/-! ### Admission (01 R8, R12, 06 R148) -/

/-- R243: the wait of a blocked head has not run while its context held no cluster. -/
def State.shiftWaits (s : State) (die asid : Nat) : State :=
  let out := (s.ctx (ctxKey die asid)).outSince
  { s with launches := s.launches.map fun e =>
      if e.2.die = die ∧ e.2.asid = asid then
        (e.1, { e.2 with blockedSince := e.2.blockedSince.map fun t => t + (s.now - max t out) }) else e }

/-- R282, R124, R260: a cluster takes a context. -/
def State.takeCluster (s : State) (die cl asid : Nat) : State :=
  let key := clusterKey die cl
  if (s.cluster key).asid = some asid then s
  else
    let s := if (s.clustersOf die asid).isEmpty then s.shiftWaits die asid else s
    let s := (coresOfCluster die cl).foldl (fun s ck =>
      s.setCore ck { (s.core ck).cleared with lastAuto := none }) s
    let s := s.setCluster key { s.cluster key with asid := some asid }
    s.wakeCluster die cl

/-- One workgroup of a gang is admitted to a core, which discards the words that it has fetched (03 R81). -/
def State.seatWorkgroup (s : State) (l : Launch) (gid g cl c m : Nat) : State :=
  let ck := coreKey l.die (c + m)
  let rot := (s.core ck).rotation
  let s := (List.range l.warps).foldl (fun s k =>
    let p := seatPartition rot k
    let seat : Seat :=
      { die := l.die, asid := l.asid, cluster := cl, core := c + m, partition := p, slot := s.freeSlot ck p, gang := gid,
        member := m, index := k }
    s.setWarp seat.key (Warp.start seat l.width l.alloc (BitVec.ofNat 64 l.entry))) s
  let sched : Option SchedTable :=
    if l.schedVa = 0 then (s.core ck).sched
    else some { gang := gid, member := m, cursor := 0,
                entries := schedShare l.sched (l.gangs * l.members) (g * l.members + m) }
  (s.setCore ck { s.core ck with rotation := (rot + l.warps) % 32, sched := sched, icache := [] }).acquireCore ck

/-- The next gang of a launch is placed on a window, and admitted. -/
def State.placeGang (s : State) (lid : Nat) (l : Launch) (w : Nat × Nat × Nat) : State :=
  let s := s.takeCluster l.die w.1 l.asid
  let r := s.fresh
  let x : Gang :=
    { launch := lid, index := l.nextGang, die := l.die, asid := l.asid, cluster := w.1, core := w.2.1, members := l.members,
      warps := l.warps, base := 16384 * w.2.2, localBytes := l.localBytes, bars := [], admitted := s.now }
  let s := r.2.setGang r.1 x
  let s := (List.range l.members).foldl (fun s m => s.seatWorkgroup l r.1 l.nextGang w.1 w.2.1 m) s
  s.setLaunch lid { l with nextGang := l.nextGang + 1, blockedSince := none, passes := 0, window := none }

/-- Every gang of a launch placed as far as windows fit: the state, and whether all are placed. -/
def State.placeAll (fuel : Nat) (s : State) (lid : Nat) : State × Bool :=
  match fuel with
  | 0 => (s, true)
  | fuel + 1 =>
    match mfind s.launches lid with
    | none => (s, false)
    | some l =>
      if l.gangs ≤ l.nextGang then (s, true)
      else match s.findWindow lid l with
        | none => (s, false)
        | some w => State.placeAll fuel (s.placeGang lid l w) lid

----

**WHAT THIS TASK INVOLVES**:
Print exactly, and only, the lines beginning at the top of the listing and ending at the line with "let s := if".

**SOLUTION FOR THIS TASK**:
/-! ### Admission (01 R8, R12, 06 R148) -/

/-- R243: the wait of a blocked head has not run while its context held no cluster. -/
def State.shiftWaits (s : State) (die asid : Nat) : State :=
  let out := (s.ctx (ctxKey die asid)).outSince
  { s with launches := s.launches.map fun e =>
      if e.2.die = die ∧ e.2.asid = asid then
        (e.1, { e.2 with blockedSince := e.2.blockedSince.map fun t => t + (s.now - max t out) }) else e }

/-- R282, R124, R260: a cluster takes a context. -/
def State.takeCluster (s : State) (die cl asid : Nat) : State :=
  let key := clusterKey die cl
  if (s.cluster key).asid = some asid then s
  else
    let s := if (s.clustersOf die asid).isEmpty then s.shiftWaits die asid else s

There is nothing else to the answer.